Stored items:
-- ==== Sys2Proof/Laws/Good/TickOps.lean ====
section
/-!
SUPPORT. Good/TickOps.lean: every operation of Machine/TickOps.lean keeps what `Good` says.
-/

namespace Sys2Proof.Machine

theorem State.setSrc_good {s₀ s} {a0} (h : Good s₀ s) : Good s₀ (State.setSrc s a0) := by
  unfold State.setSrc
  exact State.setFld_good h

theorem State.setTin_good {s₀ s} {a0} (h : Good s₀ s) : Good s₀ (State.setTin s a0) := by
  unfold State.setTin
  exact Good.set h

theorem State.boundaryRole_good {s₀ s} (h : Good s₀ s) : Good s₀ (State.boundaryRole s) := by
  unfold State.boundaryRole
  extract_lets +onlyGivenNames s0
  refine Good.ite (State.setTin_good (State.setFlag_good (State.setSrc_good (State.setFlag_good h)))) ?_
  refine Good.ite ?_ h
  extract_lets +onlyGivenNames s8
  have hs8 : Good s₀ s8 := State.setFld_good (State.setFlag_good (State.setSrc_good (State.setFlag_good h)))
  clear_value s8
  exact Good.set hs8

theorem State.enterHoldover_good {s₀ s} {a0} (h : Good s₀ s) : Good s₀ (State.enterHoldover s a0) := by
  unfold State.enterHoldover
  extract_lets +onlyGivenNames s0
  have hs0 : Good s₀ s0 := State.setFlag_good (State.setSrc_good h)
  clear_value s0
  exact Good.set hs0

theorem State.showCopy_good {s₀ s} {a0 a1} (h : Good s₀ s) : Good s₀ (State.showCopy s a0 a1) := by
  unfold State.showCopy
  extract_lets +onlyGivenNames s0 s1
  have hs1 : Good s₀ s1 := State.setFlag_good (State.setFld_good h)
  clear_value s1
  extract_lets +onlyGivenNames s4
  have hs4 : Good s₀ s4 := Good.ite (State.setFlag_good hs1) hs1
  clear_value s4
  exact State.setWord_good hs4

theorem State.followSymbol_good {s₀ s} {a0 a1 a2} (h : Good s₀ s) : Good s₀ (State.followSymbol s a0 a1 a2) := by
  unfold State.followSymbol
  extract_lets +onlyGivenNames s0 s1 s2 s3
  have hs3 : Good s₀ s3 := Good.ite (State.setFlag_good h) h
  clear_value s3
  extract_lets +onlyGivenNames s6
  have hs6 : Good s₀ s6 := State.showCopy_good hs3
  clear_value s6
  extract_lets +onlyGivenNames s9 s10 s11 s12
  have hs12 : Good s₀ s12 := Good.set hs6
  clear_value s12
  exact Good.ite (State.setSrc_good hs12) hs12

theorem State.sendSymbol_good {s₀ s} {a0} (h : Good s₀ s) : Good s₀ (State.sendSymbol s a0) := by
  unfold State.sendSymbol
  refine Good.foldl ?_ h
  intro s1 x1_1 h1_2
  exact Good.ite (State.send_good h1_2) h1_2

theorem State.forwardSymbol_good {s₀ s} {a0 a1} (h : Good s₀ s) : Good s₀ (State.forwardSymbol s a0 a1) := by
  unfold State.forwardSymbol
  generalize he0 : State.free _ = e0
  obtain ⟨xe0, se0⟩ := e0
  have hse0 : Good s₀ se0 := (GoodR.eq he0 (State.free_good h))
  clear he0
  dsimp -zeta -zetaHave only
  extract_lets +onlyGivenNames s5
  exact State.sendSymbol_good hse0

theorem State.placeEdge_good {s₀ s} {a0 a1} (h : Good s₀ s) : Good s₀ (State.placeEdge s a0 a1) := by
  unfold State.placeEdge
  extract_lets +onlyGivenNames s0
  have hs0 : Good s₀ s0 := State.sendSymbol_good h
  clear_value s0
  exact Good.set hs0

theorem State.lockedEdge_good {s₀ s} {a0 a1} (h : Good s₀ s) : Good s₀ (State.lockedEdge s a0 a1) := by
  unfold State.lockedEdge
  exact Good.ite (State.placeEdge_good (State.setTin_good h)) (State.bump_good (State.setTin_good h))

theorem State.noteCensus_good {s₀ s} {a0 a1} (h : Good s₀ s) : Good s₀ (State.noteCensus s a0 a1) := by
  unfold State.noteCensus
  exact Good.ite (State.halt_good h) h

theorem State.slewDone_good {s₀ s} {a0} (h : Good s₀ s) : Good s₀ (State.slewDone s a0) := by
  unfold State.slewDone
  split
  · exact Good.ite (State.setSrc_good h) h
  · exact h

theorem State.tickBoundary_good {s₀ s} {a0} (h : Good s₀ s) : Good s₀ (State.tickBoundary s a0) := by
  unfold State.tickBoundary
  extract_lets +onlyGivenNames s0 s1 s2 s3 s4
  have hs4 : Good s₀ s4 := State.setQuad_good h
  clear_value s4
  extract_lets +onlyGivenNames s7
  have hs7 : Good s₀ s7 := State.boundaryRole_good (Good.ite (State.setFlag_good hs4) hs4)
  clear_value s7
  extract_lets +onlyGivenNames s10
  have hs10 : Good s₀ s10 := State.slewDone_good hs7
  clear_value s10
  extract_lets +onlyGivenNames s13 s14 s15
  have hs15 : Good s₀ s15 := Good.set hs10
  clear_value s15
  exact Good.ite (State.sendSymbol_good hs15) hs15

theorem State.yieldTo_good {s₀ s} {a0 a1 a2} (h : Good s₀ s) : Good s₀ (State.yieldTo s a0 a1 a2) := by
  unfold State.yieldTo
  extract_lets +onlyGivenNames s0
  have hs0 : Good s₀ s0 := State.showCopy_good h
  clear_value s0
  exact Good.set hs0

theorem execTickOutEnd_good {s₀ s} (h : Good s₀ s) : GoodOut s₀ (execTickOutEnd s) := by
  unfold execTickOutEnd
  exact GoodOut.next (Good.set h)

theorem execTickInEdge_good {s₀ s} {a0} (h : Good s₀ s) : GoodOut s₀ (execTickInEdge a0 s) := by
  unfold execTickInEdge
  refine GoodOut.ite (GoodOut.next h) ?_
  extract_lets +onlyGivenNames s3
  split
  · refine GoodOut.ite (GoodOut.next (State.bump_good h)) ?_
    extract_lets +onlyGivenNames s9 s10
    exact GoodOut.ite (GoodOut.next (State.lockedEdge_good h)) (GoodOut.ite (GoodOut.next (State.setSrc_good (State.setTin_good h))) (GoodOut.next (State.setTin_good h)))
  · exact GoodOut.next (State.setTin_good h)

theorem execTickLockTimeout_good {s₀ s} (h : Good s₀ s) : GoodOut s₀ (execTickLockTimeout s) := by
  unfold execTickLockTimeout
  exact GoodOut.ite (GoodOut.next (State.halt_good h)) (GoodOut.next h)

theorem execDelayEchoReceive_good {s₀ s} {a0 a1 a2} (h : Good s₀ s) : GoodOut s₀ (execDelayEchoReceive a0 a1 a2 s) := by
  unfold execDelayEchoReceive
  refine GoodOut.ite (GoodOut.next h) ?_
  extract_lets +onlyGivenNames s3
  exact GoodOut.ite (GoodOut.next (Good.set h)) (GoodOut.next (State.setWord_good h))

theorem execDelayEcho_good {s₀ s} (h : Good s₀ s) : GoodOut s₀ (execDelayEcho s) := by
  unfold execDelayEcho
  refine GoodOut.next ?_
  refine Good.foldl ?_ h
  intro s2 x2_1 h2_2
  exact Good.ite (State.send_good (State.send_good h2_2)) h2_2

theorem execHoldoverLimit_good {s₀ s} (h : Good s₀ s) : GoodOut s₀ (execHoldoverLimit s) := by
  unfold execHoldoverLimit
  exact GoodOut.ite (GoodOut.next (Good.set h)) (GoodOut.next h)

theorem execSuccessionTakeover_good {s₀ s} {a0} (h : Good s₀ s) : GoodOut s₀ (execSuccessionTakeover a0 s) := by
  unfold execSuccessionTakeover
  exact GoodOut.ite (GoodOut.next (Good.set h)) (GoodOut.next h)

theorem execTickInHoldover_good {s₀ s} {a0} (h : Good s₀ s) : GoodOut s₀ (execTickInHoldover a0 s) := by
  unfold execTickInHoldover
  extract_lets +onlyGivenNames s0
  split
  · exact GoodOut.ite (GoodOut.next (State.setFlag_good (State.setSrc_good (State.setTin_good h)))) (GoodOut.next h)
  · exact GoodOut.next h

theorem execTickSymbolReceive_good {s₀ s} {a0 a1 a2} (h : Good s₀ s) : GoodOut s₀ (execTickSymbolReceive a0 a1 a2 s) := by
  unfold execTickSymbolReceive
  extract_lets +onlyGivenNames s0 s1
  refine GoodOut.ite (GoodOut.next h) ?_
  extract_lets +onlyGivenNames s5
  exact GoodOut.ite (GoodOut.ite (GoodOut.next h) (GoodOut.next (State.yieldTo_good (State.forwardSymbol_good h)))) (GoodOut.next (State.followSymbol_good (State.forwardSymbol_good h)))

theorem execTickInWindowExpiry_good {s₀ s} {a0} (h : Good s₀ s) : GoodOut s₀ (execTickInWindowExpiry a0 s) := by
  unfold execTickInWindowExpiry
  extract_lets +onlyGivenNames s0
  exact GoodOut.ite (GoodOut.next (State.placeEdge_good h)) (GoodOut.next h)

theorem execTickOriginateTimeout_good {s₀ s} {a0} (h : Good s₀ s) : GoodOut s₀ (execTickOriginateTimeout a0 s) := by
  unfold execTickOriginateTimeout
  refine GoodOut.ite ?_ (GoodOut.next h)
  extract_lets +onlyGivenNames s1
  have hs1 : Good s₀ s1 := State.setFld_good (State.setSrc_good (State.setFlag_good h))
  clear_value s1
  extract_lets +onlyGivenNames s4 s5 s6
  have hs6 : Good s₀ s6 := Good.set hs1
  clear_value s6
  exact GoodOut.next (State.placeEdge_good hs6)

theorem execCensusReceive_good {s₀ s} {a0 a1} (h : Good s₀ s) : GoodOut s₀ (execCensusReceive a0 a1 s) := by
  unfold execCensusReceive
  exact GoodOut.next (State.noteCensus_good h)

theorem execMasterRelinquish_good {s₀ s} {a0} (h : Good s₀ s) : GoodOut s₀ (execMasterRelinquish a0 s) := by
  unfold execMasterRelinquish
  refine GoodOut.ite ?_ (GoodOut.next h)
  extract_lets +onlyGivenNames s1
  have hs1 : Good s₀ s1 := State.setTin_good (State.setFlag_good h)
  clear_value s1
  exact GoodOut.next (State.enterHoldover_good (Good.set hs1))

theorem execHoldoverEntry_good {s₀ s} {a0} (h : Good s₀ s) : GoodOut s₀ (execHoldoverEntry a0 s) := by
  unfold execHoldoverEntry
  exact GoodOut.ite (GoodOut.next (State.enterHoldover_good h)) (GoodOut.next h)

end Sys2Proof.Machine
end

---

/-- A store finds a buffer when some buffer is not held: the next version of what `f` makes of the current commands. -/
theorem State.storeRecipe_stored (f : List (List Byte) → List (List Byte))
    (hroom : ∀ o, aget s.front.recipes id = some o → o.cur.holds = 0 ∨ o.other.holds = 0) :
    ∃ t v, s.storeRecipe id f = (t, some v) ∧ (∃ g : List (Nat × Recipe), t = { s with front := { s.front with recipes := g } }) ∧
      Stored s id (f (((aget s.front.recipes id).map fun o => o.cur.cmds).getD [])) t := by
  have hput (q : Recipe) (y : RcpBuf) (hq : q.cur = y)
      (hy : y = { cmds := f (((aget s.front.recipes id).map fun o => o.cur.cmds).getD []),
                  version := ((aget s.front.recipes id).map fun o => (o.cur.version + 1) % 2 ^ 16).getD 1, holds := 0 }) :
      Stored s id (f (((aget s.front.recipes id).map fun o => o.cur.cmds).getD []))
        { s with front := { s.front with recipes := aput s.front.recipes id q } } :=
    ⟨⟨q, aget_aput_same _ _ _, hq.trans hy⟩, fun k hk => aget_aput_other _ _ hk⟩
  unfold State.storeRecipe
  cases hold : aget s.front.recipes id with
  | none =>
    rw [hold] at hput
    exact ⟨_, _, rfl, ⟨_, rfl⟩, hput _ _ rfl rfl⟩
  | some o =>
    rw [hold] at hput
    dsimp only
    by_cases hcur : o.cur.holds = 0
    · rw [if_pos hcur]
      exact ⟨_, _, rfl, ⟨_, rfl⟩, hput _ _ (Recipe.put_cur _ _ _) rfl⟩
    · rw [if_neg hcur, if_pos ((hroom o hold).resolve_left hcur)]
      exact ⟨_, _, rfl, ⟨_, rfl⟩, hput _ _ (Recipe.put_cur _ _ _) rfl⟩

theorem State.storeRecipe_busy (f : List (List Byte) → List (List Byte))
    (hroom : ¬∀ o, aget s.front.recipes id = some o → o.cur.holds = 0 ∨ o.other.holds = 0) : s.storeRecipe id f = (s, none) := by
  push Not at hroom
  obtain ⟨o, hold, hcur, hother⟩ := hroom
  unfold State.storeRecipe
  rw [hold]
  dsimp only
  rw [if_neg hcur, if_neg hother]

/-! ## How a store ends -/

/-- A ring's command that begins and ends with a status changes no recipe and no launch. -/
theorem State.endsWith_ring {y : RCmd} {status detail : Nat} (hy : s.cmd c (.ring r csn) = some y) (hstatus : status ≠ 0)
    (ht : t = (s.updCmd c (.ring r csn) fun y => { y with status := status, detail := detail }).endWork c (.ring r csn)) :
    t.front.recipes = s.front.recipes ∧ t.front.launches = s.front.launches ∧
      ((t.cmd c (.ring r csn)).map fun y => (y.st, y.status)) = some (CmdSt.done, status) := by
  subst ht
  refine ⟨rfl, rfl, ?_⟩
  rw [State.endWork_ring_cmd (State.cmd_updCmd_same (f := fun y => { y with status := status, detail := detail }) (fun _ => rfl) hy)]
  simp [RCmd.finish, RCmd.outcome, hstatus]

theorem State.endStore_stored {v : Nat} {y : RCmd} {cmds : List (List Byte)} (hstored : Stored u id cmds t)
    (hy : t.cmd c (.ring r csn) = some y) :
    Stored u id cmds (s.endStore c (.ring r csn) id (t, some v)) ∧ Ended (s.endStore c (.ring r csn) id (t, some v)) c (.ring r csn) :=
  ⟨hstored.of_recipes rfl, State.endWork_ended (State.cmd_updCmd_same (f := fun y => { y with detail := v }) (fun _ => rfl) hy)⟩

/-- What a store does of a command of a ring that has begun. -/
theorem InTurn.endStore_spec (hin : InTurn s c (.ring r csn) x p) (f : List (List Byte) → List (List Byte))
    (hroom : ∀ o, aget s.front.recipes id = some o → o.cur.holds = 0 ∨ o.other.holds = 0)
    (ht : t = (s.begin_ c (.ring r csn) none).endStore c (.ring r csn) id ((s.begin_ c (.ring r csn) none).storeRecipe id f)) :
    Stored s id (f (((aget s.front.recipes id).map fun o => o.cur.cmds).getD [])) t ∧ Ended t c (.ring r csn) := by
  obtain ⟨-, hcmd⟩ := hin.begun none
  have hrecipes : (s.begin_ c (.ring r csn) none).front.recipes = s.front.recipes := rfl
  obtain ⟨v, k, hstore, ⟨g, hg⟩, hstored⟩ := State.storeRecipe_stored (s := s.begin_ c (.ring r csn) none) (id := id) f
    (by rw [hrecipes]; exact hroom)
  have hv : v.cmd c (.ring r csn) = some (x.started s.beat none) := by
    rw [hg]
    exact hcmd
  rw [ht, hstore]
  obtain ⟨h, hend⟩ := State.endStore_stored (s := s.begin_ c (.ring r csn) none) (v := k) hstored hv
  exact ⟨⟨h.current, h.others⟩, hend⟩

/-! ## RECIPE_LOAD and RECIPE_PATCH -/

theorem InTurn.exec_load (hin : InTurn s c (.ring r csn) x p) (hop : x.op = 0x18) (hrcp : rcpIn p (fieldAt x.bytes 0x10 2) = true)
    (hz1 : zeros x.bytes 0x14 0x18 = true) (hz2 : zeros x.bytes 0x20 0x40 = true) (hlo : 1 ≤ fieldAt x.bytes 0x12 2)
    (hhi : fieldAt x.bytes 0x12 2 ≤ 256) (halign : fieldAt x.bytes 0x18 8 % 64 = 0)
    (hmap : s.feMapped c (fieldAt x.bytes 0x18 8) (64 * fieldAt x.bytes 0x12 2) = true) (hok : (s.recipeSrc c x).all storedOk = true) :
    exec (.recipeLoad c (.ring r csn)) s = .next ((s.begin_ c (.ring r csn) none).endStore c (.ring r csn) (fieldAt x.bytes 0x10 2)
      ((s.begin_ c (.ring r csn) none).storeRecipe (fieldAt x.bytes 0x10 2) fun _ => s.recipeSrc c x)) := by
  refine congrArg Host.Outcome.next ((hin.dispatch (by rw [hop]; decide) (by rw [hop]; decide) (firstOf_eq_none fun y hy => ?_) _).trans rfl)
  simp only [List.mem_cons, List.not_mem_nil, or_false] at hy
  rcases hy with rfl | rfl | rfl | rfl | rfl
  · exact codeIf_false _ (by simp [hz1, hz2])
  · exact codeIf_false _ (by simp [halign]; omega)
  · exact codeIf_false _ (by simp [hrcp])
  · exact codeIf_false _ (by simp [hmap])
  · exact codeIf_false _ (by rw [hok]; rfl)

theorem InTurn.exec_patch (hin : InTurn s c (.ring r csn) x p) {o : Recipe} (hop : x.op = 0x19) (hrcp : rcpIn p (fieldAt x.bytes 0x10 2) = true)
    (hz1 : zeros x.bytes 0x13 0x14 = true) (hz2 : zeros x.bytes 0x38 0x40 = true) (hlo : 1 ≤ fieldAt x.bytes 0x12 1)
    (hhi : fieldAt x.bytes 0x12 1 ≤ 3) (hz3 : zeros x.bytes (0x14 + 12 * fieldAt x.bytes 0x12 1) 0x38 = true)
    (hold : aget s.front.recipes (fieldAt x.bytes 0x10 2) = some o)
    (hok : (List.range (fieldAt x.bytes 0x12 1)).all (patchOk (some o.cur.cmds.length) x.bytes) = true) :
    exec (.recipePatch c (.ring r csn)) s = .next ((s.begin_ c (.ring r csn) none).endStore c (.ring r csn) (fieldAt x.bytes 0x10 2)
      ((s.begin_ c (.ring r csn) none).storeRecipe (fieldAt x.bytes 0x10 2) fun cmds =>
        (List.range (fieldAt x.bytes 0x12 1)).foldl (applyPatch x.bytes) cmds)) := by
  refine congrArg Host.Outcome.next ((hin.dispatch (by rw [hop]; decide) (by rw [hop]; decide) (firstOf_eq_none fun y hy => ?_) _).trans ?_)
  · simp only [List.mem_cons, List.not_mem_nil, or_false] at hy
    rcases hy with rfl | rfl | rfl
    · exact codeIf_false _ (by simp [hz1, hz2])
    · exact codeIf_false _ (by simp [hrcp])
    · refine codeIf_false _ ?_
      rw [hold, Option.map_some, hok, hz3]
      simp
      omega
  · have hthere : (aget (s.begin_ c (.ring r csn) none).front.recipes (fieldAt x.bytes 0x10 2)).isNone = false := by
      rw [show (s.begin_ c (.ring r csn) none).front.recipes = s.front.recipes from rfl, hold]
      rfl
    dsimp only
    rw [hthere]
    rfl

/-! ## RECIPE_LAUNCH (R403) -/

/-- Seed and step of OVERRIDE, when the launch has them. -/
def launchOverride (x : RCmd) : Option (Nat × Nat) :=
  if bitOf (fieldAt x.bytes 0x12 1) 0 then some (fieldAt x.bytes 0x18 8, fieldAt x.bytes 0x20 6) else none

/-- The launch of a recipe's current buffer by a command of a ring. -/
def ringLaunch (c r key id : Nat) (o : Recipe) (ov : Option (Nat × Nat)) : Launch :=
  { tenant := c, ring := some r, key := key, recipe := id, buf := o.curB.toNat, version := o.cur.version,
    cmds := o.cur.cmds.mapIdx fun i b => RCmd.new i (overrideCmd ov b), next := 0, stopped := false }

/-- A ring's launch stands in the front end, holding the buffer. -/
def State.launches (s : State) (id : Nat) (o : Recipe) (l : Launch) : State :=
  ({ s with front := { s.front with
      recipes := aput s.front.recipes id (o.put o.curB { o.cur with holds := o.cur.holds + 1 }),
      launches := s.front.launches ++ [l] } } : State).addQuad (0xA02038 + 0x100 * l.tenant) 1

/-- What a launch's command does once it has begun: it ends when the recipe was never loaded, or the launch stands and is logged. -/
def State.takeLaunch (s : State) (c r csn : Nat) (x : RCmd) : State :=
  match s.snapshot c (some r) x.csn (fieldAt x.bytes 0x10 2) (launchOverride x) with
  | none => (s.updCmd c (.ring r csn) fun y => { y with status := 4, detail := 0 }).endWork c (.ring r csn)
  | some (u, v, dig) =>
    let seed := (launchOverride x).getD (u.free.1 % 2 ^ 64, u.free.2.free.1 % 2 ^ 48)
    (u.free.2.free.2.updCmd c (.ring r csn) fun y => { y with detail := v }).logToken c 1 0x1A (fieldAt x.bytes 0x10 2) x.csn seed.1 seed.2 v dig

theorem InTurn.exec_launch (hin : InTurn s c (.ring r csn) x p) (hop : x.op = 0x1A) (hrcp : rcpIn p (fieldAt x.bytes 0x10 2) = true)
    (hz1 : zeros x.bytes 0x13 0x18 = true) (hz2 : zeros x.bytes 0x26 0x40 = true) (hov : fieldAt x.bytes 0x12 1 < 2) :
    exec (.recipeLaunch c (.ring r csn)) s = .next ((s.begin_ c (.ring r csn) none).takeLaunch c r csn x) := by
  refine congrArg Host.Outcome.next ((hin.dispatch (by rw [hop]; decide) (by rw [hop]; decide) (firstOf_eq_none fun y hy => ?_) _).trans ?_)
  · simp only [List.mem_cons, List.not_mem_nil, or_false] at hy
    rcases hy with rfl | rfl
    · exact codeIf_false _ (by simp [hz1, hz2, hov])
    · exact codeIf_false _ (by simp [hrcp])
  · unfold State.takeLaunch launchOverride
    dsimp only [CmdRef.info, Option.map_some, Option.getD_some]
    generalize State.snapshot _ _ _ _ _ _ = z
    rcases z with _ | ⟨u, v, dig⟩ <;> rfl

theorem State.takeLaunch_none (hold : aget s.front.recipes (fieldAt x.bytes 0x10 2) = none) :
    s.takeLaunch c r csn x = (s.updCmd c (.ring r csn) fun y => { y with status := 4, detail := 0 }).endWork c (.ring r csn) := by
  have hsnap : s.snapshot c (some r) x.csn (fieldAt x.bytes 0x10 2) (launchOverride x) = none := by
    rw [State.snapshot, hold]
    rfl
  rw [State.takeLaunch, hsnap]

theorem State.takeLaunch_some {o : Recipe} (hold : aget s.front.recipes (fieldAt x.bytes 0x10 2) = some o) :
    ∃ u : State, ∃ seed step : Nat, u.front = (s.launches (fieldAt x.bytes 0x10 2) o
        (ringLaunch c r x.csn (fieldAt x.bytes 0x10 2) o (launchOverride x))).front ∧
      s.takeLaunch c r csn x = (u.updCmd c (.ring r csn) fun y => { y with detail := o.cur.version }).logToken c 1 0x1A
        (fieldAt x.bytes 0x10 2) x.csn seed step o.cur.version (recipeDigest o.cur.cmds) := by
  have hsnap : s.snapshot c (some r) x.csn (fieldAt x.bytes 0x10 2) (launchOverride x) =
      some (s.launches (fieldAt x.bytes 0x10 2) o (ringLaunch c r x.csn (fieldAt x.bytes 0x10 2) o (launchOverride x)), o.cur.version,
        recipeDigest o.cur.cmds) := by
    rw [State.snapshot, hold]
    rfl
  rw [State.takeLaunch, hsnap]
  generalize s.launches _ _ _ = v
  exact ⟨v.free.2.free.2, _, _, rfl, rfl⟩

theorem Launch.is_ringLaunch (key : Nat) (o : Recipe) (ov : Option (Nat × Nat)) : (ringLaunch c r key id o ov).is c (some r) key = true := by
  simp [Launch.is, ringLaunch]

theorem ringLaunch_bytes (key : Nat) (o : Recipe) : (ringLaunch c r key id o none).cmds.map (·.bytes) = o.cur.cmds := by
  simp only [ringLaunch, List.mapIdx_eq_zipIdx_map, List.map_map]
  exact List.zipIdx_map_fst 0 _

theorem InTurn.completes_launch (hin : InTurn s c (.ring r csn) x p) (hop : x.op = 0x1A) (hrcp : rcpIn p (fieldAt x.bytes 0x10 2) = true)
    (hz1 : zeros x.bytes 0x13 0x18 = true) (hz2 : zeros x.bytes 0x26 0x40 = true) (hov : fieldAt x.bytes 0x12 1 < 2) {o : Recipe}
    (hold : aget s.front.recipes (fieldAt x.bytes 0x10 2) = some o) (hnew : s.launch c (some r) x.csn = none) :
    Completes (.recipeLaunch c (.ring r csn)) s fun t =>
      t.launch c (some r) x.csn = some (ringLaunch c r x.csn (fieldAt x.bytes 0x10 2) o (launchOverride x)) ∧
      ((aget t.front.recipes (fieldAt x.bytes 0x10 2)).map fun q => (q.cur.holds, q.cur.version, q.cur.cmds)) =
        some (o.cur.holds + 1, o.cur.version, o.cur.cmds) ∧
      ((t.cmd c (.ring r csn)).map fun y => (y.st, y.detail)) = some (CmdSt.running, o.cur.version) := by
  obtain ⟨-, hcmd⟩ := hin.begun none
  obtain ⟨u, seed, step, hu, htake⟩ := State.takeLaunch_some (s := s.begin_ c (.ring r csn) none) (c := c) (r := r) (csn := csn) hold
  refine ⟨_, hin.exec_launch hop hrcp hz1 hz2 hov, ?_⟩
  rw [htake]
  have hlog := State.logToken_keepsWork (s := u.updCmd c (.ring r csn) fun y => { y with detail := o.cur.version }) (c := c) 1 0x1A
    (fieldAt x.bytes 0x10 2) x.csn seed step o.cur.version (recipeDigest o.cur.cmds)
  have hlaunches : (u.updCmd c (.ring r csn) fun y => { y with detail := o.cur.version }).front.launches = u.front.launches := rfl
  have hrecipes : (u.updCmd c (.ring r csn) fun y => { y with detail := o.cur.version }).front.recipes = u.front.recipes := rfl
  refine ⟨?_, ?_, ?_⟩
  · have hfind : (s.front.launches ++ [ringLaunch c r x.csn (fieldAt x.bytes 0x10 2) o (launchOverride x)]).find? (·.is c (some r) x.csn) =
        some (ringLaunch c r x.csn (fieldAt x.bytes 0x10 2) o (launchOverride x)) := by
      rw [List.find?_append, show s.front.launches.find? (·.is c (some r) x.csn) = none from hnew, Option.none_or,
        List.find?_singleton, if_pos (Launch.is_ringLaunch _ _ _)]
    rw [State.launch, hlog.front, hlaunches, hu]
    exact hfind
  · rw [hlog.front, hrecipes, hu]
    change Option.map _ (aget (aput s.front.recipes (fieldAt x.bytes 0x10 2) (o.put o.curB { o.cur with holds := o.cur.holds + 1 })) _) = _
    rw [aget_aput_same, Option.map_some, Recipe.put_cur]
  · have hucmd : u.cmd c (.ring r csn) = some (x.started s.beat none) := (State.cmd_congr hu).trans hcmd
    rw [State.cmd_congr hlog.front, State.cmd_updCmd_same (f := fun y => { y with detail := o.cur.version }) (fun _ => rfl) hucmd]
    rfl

*PROBLEM TO SOLVE:* Across the records above, show each line containing the word "rcases".

*RESULT OF THIS EXERCISE:*
  rcases hy with rfl | rfl | rfl | rfl | rfl
    rcases hy with rfl | rfl | rfl
    rcases hy with rfl | rfl
    rcases z with _ | ⟨u, v, dig⟩ <;> rfl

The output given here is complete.